# GridPath free response answer 2024

`GridPath` is #4 from the from the 2024 AP Computer Science A Free Response problems.

https://apcentral.collegeboard.org/media/pdf/ap24-frq-comp-sci-a.pdf

## Part (a) `getNextLoc` method

``````public Location getNextLoc(int row, int col)
{
Location belowLoc = new Location(row + 1, col);
Location rightLoc = new Location(row, col + 1);

if(row == grid.length - 1)
return rightLoc;

if(col == grid[0].length - 1)
return belowLoc;

if(grid[row + 1][col] < grid[row][col + 1])
return belowLoc;
else
return rightLoc;
}
``````

This is a revised solution. My original getNextLoc solution contained a subtle error.

## Part (b) `sumPath` method

``````public int sumPath(int row, int col)
{
int sum = grid[row][col];
Location loc = getNextLoc(row, col);

while(loc != null)
{
sum += grid[loc.getRow()][loc.getCol()];

if(loc.getRow() < grid.length - 1 ||
loc.getCol() < grid[0].length - 1)
loc = getNextLoc(loc.getRow(), loc.getCol());
else
loc = null;
}

return sum;
}
``````

## Java files with test code

FourTest.java includes JUnit 5 test code with the examples from the problem. See Running JUnit 5 tests. Location.java includes working `equals`, `toString`, and `hashCode` methods.

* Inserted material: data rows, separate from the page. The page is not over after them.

-- ==== Sys2Proof/Laws/Step.lean ====
section
/-! SUPPORT. The start and the end of a step, said once: fetching the instruction whose bytes lie at `PC`, the step that
follows, and the dispatch check that finds nothing to take. -/

namespace Sys2Proof.Machine

/-- What a read of the block depends on. -/
theorem peek_congr {s t : State} (a : Word) 
    (h : t = { s with regs := t.regs, pc0 := t.pc0, history := t.history, fault := t.fault, clock := t.clock, env := t.env, outbox := t.outbox,
                      irq := { t.irq with ifl := s.irq.ifl, ie := s.irq.ie } }) : peek a t = peek a s := by
  rw [h]
  unfold peek
  simp only
  generalize locate s.bootEnabled a = tt
  cases tt with
  | io r => cases r <;> rfl
  | _ => rfl

/-- Bytes at an address depend on what reads there alone. -/
theorem bytesAt_congr {s t : State} (h : ∀ a, peek a t = peek a s) (bs : List Byte) (a : Word) :
    BytesAt t a bs ↔ BytesAt s a bs := by
  induction bs generalizing a with
  | nil => exact Iff.rfl
  | cons v bs ih => simp only [BytesAt, h, ih]

/-- `Fetch8` of a byte the block holds. -/
theorem fetch8_of_peek {s : State} {v : Byte} (h : peek s.regs.pc s = some v) : fetch8 s = .ok v (setPc (s.regs.pc + 1) s) := by
  unfold fetch8; rw [busRead_of_peek h]; rfl

/-- The fetch of an instruction whose bytes lie at `PC`. -/
theorem fetchInstr_of_bytes {s : State} {op : Byte} {rest : List Byte} {i : Instr} (hd : decode (op :: rest) = .ok (i, []))
    (hb : BytesAt s s.regs.pc (op :: rest)) :
    fetchInstr s = .ok i (setPc (s.regs.pc + BitVec.ofNat 16 (1 + rest.length)) (recordHistory op s)) := by
  unfold fetchInstr
  rw [fetch8_of_peek hb.1]
  simp only [Res.bind_ok]
  have hb2 := hb.2
  have hl : instrLength op = 1 ∨ instrLength op = 2 ∨ instrLength op = 3 := (by decide : ∀ op : Byte, instrLength op = 1 ∨ instrLength op = 2 ∨ instrLength op = 3) op
  simp only [decode] at hd
  rcases hl with hl | hl | hl <;> rw [hl] at hd ⊢
  · simp only [Except.ok.injEq, Prod.mk.injEq] at hd
    obtain ⟨rfl, rfl⟩ := hd
    rfl
  · rcases rest with _ | ⟨b, _ | ⟨c, rest⟩⟩
    · simp at hd
    · simp only [Except.ok.injEq, Prod.mk.injEq] at hd
      obtain ⟨rfl, -⟩ := hd
      simp only [fetchOperands]
      rw [fetch8_of_peek (v := b) (by rw [peek_congr (s := s) _ rfl]; exact hb2.1)]
      simp only [Res.bind_ok]
      simp only [recordHistory, setPc, add_one_add_one]
      rfl
    · simp at hd
  · rcases rest with _ | ⟨b, _ | ⟨c, _ | ⟨d, rest⟩⟩⟩
    · simp at hd
    · simp at hd
    · simp only [Except.ok.injEq, Prod.mk.injEq] at hd
      obtain ⟨rfl, -⟩ := hd
      simp only [fetchOperands]
      rw [fetch8_of_peek (v := b) (by rw [peek_congr (s := s) _ rfl]; exact hb2.1)]
      simp only [Res.bind_ok]
      rw [fetch8_of_peek (v := c) (by rw [peek_congr (s := s) _ rfl]; exact hb2.2.1)]
      simp only [Res.bind_ok]
      simp only [recordHistory, setPc]
      congr 3
      simp only [List.length_cons, List.length_nil]
      bv_omega
    · simp at hd

/-- The start of a step that executes an instruction. -/
theorem beginStep_running {s : State} (h : Running s) : beginStep s = { s with pc0 := s.regs.pc, irq.halted := false } := by
  unfold beginStep
  rcases h.2 with h | h
  · simp [h]
  · simp [h]

/-- A step, from the effect of the instruction whose bytes lie at `PC`. -/
theorem step_of_bytes {s : State} {op : Byte} {rest : List Byte} {i : Instr} (hr : Running s) (hd : decode (op :: rest) = .ok (i, []))
    (hb : BytesAt s s.regs.pc (op :: rest)) {t : State} (hx : exec i (fetched op (1 + rest.length) s) = .next t) :
    step s = .next (endStep (afterEffect (cost i (fetched op (1 + rest.length) s)) t)) := by
  have hfi : fetchInstr (beginStep s) = .ok i (fetched op (1 + rest.length) s) := by
    rw [beginStep_running hr]
    exact fetchInstr_of_bytes (s := { s with pc0 := s.regs.pc, irq.halted := false }) hd
      ((bytesAt_congr (fun a => peek_congr a rfl) _ _).2 hb)
  have hh : (beginStep s).irq.halted = false := by rw [beginStep_running hr]
  unfold step
  rw [hr.1]
  simp only
  rw [hh, hfi]
  simp only [Bool.false_eq_true, if_false, hx]

theorem lowest_none {p : Byte} (h : p &&& 0x1F#8 = 0x00#8) : lowestPending p = none := by
  revert p; decide

/-- Nothing to take: the dispatch check does nothing. -/
theorem dispatchCheck_idle {s : State} (h : s.irq.ime = false ∨ s.irq.ifl &&& s.irq.ie &&& 0x1F#8 = 0x00#8) :
    dispatchCheck s = .ok () s := by
  unfold dispatchCheck
  rcases h with h | h
  · rw [h]; rfl
  · rw [lowest_none h]; simp

end Sys2Proof.Machine
end

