-- ==== Sys2Proof/Tests/Slice0.lean ====
section
/-! SUPPORT. Small tests. Expected words come from the encodings of 30_encoding.md and of the instruction rules; expected
results of steps from spec/95_test_vectors.md; the last section shows, for each statement with hypotheses, concrete
states and operands that meet them. -/

namespace Sys2Proof.Tests

open Sys2Proof.Machine

/-! ## Helpers -/

/-- The conventions of 95_test_vectors.md: no bank controller, overlay off, `SP = 0xDFF0`, devices at rest. -/
def base : State :=
  { State.reset with bootEnabled := false, regs.sp := 0xDFF0, env := ⟨[], List.replicate 64 false, 0⟩ }

/-- Put a byte at a bus address. -/
def poke (a : Word) (v : Byte) (s : State) : State := placeByte (locate s.bootEnabled a) v s

/-- Instruction bytes at `a`, and `PC` there. -/
def placed (a : Word) (bytes : List Byte) : State := setPc a (placeBytes bytes a base)

/-- The state a step ends in. -/
def after (s : State) : State :=
  match step s with
  | .next t => t
  | .fault _ => s
  | .refused _ => s

/-- The step ends in a next state. -/
def goesOn (s : State) : Bool :=
  match step s with
  | .next _ => true
  | .fault _ => false
  | .refused _ => false

theorem step_after {s : State} (h : goesOn s = true) : step s = .next (after s) := by
  unfold goesOn at h
  unfold after
  cases hs : step s <;> simp_all

/-- The bytes are exactly the words of `i`. -/
def decodesTo (bytes : List Byte) (i : Instr) : Bool := decide (decode bytes = .ok (i, []))

/-- Each byte list is the words of its instruction. -/
def wordsOk (l : List (List Byte × Instr)) : Bool := l.all fun p => decodesTo p.1 p.2

def allReg8 : List Reg8 := [.b, .c, .d, .e, .h, .l, .a]
def allReg16 : List Reg16 := [.bc, .de, .hl, .sp]
def allStk : List Reg16Stk := [.bc, .de, .hl, .af]
def allCond : List Cond := [.nz, .z, .nc, .c]
def allAlu : List AluOp := [.add, .adc, .sub, .sbc, .and, .xor, .or, .cp]
def allShift : List ShiftOp := [.rlc, .rrc, .rl, .rr, .sla, .sra, .swap, .srl]
def allBits : List BitNo := [.b0, .b1, .b2, .b3, .b4, .b5, .b6, .b7]

/-! ## Well-formedness -/

theorem test_prefix_is_no_instruction : WellFormed (.prefixCb 0x37) = false := by decide
theorem test_cb_page_is_an_instruction : WellFormed .swap_a = true := by decide
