-- ==== Sys2Proof/Word.lean ====
section
/-! DEFINITION. The word of the module (R2, R3), the field of a word, and the plainest names the other files share. -/

namespace Sys2Proof

/-- A word, [47:0] (R2, R3). -/
abbrev Word := BitVec 48

/-- An octet of the wire, of memory or of an external format (R2). -/
abbrev Octet := BitVec 8

/-- A bit range [hi:lo] of a word, as a field table gives it (R3). -/
structure Fld where
  hi : Nat
  lo : Nat
deriving DecidableEq, Repr

/-- The reset domains (R14). -/
inductive Domain where
  | aux | moduleD | tenant | carrel | engine | port | core
deriving DecidableEq, Repr

/-- One row of a register table (R7): where its registers lie (`base + s1*i + s2*j`), what a reset of its domain loads
(R10), and which bits software writes under which access code (R11, R12). -/
structure RegRow where
  base : Nat
  s1 : Nat
  n1 : Nat
  s2 : Nat
  n2 : Nat
  reset : Word
  dom : Domain
  rw : Word
  wc : Word
  ws : Word
  wo : Word
  sr : Bool
  srMask : Word
deriving DecidableEq, Repr

end Sys2Proof
end

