-- ==== Sys2Proof/Machine/RegMap.lean ====
section
/-! DEFINITION. The P-space register map: every register table of the spec as addresses (R7, R17), and every field table
as bit ranges (R3). A replicated register is a function of its index. `regMap` gives each register's reset value, reset
domain and access masks (R8 to R12), one list per block. The tables named beside each list are the spec's own. -/

namespace Sys2Proof.Machine
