-- ==== Sys2Proof/Syntax.lean ====
section
/-! DEFINITION. The commands of the module: one constructor per row of the operation table, in the table's order, with the
operands the row's rule gives it. -/

namespace Sys2Proof

open Sys2Proof.Machine

/-- Port, tenant, bell, gate, session, carrel, engine, job context, lane, slot, cluster, unit, device and block numbers. -/
abbrev PortId := Fin 256
abbrev TenId := Fin 16
abbrev BellId := Fin 1024
abbrev GateId := Fin 4096
abbrev SesId := Fin 4096
abbrev CarId := Fin 4096
abbrev EngId := Fin 64
abbrev CtxId := Fin 16384
abbrev LaneId := Fin 8
abbrev XLaneId := Fin 4
abbrev SlotId := Fin 256
abbrev CluId := Fin 4
abbrev UnitId := Fin 20
abbrev DevId := Fin 18
/-- A block of SR_LEASE and EN_GATE (R358): 0x00 the seal engine, 0x01 to 0x08 cipher lanes, 0x09 to 0x0C compression lanes,
0x10 to 0x4F clerk engines. -/
abbrev BlockId := Fin 80
/-- A seat, 16 x cluster + seat (R302). -/
abbrev SeatId := Fin 64

/-- What a read of a line from its group finds (R325): containers with a single-bit error, containers that are
uncorrectable, whether the parity alone is wrong, and whether a stripe rebuilt from parity passes its code. -/
structure LineErr where
  single : List Nat := []
  multi : List Nat := []
  parity : Bool := false
  rebuilds : Bool := true
deriving DecidableEq, Repr

/-- Where an error that its code cannot correct lies (R305, R326): in the private state of one copy of the core or of both, in
container `c` of near-store entry `i`, in a line of the L1 instruction cache, or in container `c` of a line in the stacks of the
seat's cluster. -/
inductive CodeSite where
  | own (both : Bool)
  | nearStore (i c : Fin 64)
  | icache (line : Nat)
  | stacks (line : Nat) (c : Fin 64)
deriving DecidableEq, Repr

/-- What a debugger reads or writes (R318, R319): a control cell of a bank, or an entry of a stack by its depth. -/
inductive DbgTarget where
  | cell (bank n : Nat)
  | ds (depth : Nat)
  | rs (depth : Nat)
deriving DecidableEq, Repr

## 2024 AP CS Exam Free Response Solutions

Get help from AP CS Tutor Brandon Horn

See an error? Question? Please comment below.

Comment on GridPath

### 2024-05-13 comment

Ray Stuckey

What about doing part b recursively?
** spoilers below**
Something like this

``````public int sumPath(int row, int col) {
//part b
if (grid[0].length - 1 == col && grid.length - 1 == row) {
return grid[row][col];
}
Location next = getNextLoc(row, col);
return grid[row][col] + sumPath(next.getRow(), next.getCol());
}
``````

#### Response

Yes. This works.

I didn’t post a recursive solution since I didn’t personally see it adding anything, but I could certainly see it being more intuitive for others.

### 2024-05-17 comment

Mike Crudele, APCS Teacher at Doral Academy

``````//my recursive solution:
public int sumPathRec(int row, int col) {
if (row == grid.length-1 && col == grid[0].length-1) {
return grid[row][col];
}
else {
Location loc = getNextLoc(row, col);
int nextRow = loc.getRow();
int nextCol = loc.getCol();
return grid[row][col] + sumPath(nextRow, nextCol);
}
}
``````

#### Response

Yep. This works. Thanks for sharing.

### 2024-07-03 comment

Anonymous

Answer to part (a) uses a confusing mixed approach. Either you first define the below and right locations and then use `getRow()` and `getCol()` to access the grid, or you use the given `row` and `col` values and only create the location you need to return.

Answer to part (b) could start with a sum of zero and loc = new Location(row, col).

#### Response

Sure, for part (a) I could see:

``````public Location getNextLoc(int row, int col)
{
Location belowLoc = new Location(row + 1, col);
Location rightLoc = new Location(row, col + 1);

if(belowLoc.getRow() == grid.length)
return rightLoc;

if(rightLoc.getCol() == grid[0].length)
return belowLoc;

if(grid[belowLoc.getRow()][belowLoc.getCol()] <
grid[rightLoc.getRow()][rightLoc.getCol()])
return belowLoc;
else
return rightLoc;
}
``````

It’s been a few months, but if I remember correctly, I used the variables to avoid the long condition. I agree the approach immediately above is clearer.

Yes, part (b) could start as you describe. My solution matches how I thought about the problem. There are also a few solutions floating around with the condition written pretty cleanly in its normal place (instead of the artificial use of `null`).